/-- R201, R202, R208: retransmission sends every unacknowledged message of a connection again, the oldest first, each sealed under its
own sequence with its header as authenticated data, and changes nothing else (the module has no bytes to send for a connection
without a key: free values); a connection opens and closes by its record, and closing one that is closed or opening one that is open does nothing.
R195, R223, R304, R305: a pool lead takes a hand-off request and reads the page tables it names; a lost device leaves its port, and a
lost Fallow device takes the Fallow tier with it. -/
def Obligations.ConnectionsAndDevicesComeAndGo : Prop :=
  (∀ (k : Fin 1024) (s : State), s.dev.sound = true →
    (∀ key, connOpen k.val s.dev = true → connKey k.val s.dev = some key →
      exec (.intakeRetransmit k) s = .next { s with dev := { s.dev with
        out := s.dev.out ++ (connOf k.val s.dev).unacked.map (fun u =>
          let header := intakeHeader u.2.typ u.2.payload.length k.val u.1 u.2.request s.dev
          .intake k.val (header ++ gcmSeal key (toLe 4 (k.val + 2 ^ 31) ++ toLe 8 u.1) header u.2.payload)) } }) ∧
    (connOpen k.val s.dev = true → connKey k.val s.dev = none →
      ∃ m, exec (.intakeRetransmit k) s = .next { s with dev := m } ∧ m = { s.dev with out := m.out, free := m.free } ∧
        m.out.length = s.dev.out.length + (connOf k.val s.dev).unacked.length) ∧
    (connOpen k.val s.dev = true →
      exec (.connectionOpen k) s = .next s ∧
      ∃ m, exec (.connectionClose k) s = .next { s with dev := boundary m } ∧
        ((sessions { s.dev with mem := memPut s.dev.mem (connAddr k.val s.dev) (toLe 1 0) }).all (fun i =>
            !inTurn i { s.dev with mem := memPut s.dev.mem (connAddr k.val s.dev) (toLe 1 0) }) = true →
          connOpen k.val m = false ∧ memSameBut (connAddr k.val s.dev) 1 s.dev m)) ∧
    (connOpen k.val s.dev = false → exec (.intakeRetransmit k) s = .next s ∧ exec (.connectionClose k) s = .next s ∧
      ∃ m, exec (.connectionOpen k) s = .next { s with dev := m } ∧ connOpen k.val m = true ∧
        memSameBut (connAddr k.val s.dev) 1 s.dev m ∧ m.regs = s.dev.regs)) ∧
  (∀ (h : Handoff) (p d : Fin 4) (s : State), s.dev.sound = true →
    (isPoolLead s.dev = false → exec (.handoffRequest h) s = .next s) ∧
    (isPoolLead s.dev = true → ∃ m, exec (.handoffRequest h) s = .next { s with dev := boundary m } ∧
      m.piper.pool = s.dev.piper.pool ++ [(h, 0)] ∧ m.mem = s.dev.mem ∧
      (h.pages = [] → m = { s.dev with piper := m.piper })) ∧
    (isFallowDevice p.val d.val s.dev = false →
      ∃ m, exec (.deviceLost p d) s = .next { s with dev := m } ∧
        bitAt (rdF (aPCIE_PORT p.val) fPCIE_PORT_UP m) d.val = false ∧
        bitAt (rdF (aPCIE_PORT p.val) fPCIE_PORT_NVME m) d.val = false ∧
        regsSameBut [aPCIE_PORT p.val] s.dev m ∧ m.mem = s.dev.mem ∧ m.tiers = s.dev.tiers) ∧
    (isFallowDevice p.val d.val s.dev = true → isLead s.dev = false →
      ∃ m, exec (.deviceLost p d) s = .next { s with dev := m } ∧ m.tiers.fallowLost = true ∧
        leafSet cTIER_CXL_DEVICE_LOST m = true ∧ bitAt (rdF (aPCIE_PORT p.val) fPCIE_PORT_CXL m) d.val = false) ∧
    (isFallowDevice p.val d.val s.dev = true → isLead s.dev = true → (∀ x ∈ sessions s.dev, stateOf x s.dev ≠ sPAUSED) →
      ∃ m, exec (.deviceLost p d) s = .next { s with dev := boundary m } ∧ m.tiers.fallowLost = true ∧
        leafSet cTIER_CXL_DEVICE_LOST m = true ∧ bitAt (rdF (aPCIE_PORT p.val) fPCIE_PORT_CXL m) d.val = false))

/-! ### Windrow links (chapter 12) -/

/-- A link sent one control record of a type (R344). -/
def sentRecord (l ctype : Nat) (m m' : Dev) : Prop :=
  ∃ seq ack body, m'.out = m.out ++ [.link l (flitBytes 3 7 0 seq ack (BitVec.ofNat 8 ctype :: body))]

/-- What a command that can take a link out of service does to it. -/
def linkActOf (c : Instr) : Option (Dev → Dev) :=
  match c with
  | .ident l r => some (identReceived l.val r)
  | .laneLoss l lane => some (laneLoss l.val lane.val)
  | .lane l mask step => some (laneHandshake l.val mask.toNat step.toNat)
  | .linkDown l why => some (linkDownEvent l.val why)
  | .sequencedFlit l check f => some (sequencedFlit l.val check f)
  | .retry l seq => some (retryReceived l.val seq)
  | .linkRetrain l => some (linkRetrain l.val)
  | .linkTakeOut l => some (linkTakeOut l.val)
  | .laneRecalibrate l lane => some (laneRecalibrate l.val lane.val)
  | _ => none

/-- Does a command leave every unit of a commit in progress in service? -/
def keepsCommit (c : Instr) (m : Dev) : Prop := ∀ f, linkActOf c = some f → blockLost m (f m) = false

/-- R340, R352 to R354: a link that may train leaves DOWN; training that locks three lanes or more with one FEC mode at both ends
sends an IDENT record (the lane settings kept of it may raise the generation of the Calibration partition), any other goes
DOWN under LINK/TRAIN_FAIL. A record is kept in LINK_PEER and answered with a
verdict; one that fails R353 quarantines the link with the first reason it fails, one without a common generation isolates
it, and two good verdicts bring it UP, or DEGRADED with three lanes, at the highest common generation. A link that may train no
longer goes DOWN from TRAINING and from IDENT. -/
def Obligations.LinksTrainAndIdentify : Prop :=
  ∀ (l : Fin 36) (lanes : BitVec 4) (fec : Bool) (r : IdentRecord) (s : State), s.dev.sound = true →
    let up := Nat.land lanes.toNat (rdF (aWINDROW_LINK_CTRL l.val) fWINDROW_LINK_CTRL_LANE_EN s.dev)
    let fecSet := isSet (aWINDROW_LINK_CTRL l.val) fWINDROW_LINK_CTRL_FEC_MODE s.dev
    let st := aWINDROW_LINK_STATUS l.val
    let peer := aWINDROW_LINK_PEER l.val
    let fault := identFault l.val r s.dev
    let low := max (genMin s.dev) r.genMin.toNat
    let high := min (genMax s.dev) r.genMax.toNat
    (linkState l.val s.dev = 0 → canTrain l.val s.dev = true →
      ∃ m, exec (.trainingStart l) s = .next { s with dev := m } ∧ linkState l.val m = 1 ∧ regsSameBut [st] s.dev m ∧
        memSame s.dev m) ∧
    (linkState l.val s.dev ≠ 0 ∨ canTrain l.val s.dev = false → exec (.trainingStart l) s = .next s) ∧
    (linkState l.val s.dev ≠ 1 → exec (.trainingDone l lanes fec) s = .next s) ∧
    (linkState l.val s.dev = 1 → canTrain l.val s.dev = false →
      ∃ m, exec (.trainingDone l lanes fec) s = .next { s with dev := m } ∧ linkState l.val m = 0 ∧ m.out = s.dev.out ∧
        memSame s.dev m) ∧
    (linkState l.val s.dev = 1 → canTrain l.val s.dev = true → fec = fecSet → 3 ≤ laneCount up →
      ∃ m, exec (.trainingDone l lanes fec) s = .next { s with dev := m } ∧ linkState l.val m = 2 ∧ lanesUp l.val m = up ∧
        linkOf l.val m = { LinkDyn.idle with queue := (linkOf l.val s.dev).queue } ∧ sentRecord l.val 3 s.dev m ∧
        regsSameBut [st, genReg 4] s.dev m ∧ memSame s.dev m) ∧
    (linkState l.val s.dev = 1 → canTrain l.val s.dev = true → fec ≠ fecSet ∨ laneCount up < 3 →
      ∃ m, exec (.trainingDone l lanes fec) s = .next { s with dev := m } ∧ linkState l.val m = 0 ∧
        leafSet cWINDROW_LINK_TRAIN_FAIL m = true ∧ m.out = s.dev.out ∧ memSame s.dev m) ∧
    (linkState l.val s.dev ≠ 2 → exec (.ident l r) s = .next s) ∧
    (linkState l.val s.dev = 2 → r.verdict = 0 → (linkOf l.val s.dev).mine = 0 →
      ∃ m, exec (.ident l r) s = .next { s with dev := m } ∧ linkState l.val m = 2 ∧ rd peer m = peerWord r ∧
        (linkOf l.val m).mine = (if fault = 0 then 1 else 2) ∧ sentRecord l.val 3 s.dev m ∧ regsSameBut [peer] s.dev m ∧
        memSame s.dev m) ∧
    (linkState l.val s.dev = 2 → r.verdict ≠ 0 → fault ≠ 0 →
      ∃ m, exec (.ident l r) s = .next { s with dev := m } ∧ linkState l.val m = 5 ∧
        rdF st fWINDROW_LINK_STATUS_QUAR_REASON m = fault ∧ leafSet cWINDROW_LINK_NEIGHBOUR_MISMATCH m = true ∧
        memSame s.dev m) ∧
    (linkState l.val s.dev = 2 → r.verdict = 1 → fault = 0 → canTrain l.val s.dev = false →
      ∃ m, exec (.ident l r) s = .next { s with dev := m } ∧ linkState l.val m = 0 ∧ lanesUp l.val m = 0 ∧ memSame s.dev m) ∧
    (linkState l.val s.dev = 2 → r.verdict = 1 → fault = 0 → canTrain l.val s.dev = true → high < low →
      ∃ m, exec (.ident l r) s = .next { s with dev := m } ∧ linkState l.val m = 6 ∧
        leafSet cWINDROW_LINK_GEN_INCOMPATIBLE m = true ∧ memSame s.dev m) ∧
    (linkState l.val s.dev = 2 → r.verdict = 1 → fault = 0 → canTrain l.val s.dev = true → low ≤ high →
      ∃ m, exec (.ident l r) s = .next { s with dev := m } ∧
        linkState l.val m = (if laneCount (lanesUp l.val s.dev) = 4 then 3 else 4) ∧
        rdF st fWINDROW_LINK_STATUS_GEN m = high ∧ rd peer m = peerWord r ∧ regsSameBut [st, peer] s.dev m ∧ memSame s.dev m)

◆ REQUIRED WORK:
Starting with the line that contains "0 → canTrain l.val s.dev = false →", restate every line up to and including the last one above, exactly.

◆ RESPONSE TO THE TASK:
    (linkState l.val s.dev = 2 → r.verdict = 1 → fault = 0 → canTrain l.val s.dev = false →
      ∃ m, exec (.ident l r) s = .next { s with dev := m } ∧ linkState l.val m = 0 ∧ lanesUp l.val m = 0 ∧ memSame s.dev m) ∧
    (linkState l.val s.dev = 2 → r.verdict = 1 → fault = 0 → canTrain l.val s.dev = true → high < low →
      ∃ m, exec (.ident l r) s = .next { s with dev := m } ∧ linkState l.val m = 6 ∧
        leafSet cWINDROW_LINK_GEN_INCOMPATIBLE m = true ∧ memSame s.dev m) ∧
    (linkState l.val s.dev = 2 → r.verdict = 1 → fault = 0 → canTrain l.val s.dev = true → low ≤ high →
      ∃ m, exec (.ident l r) s = .next { s with dev := m } ∧
        linkState l.val m = (if laneCount (lanesUp l.val s.dev) = 4 then 3 else 4) ∧
        rdF st fWINDROW_LINK_STATUS_GEN m = high ∧ rd peer m = peerWord r ∧ regsSameBut [st, peer] s.dev m ∧ memSame s.dev m)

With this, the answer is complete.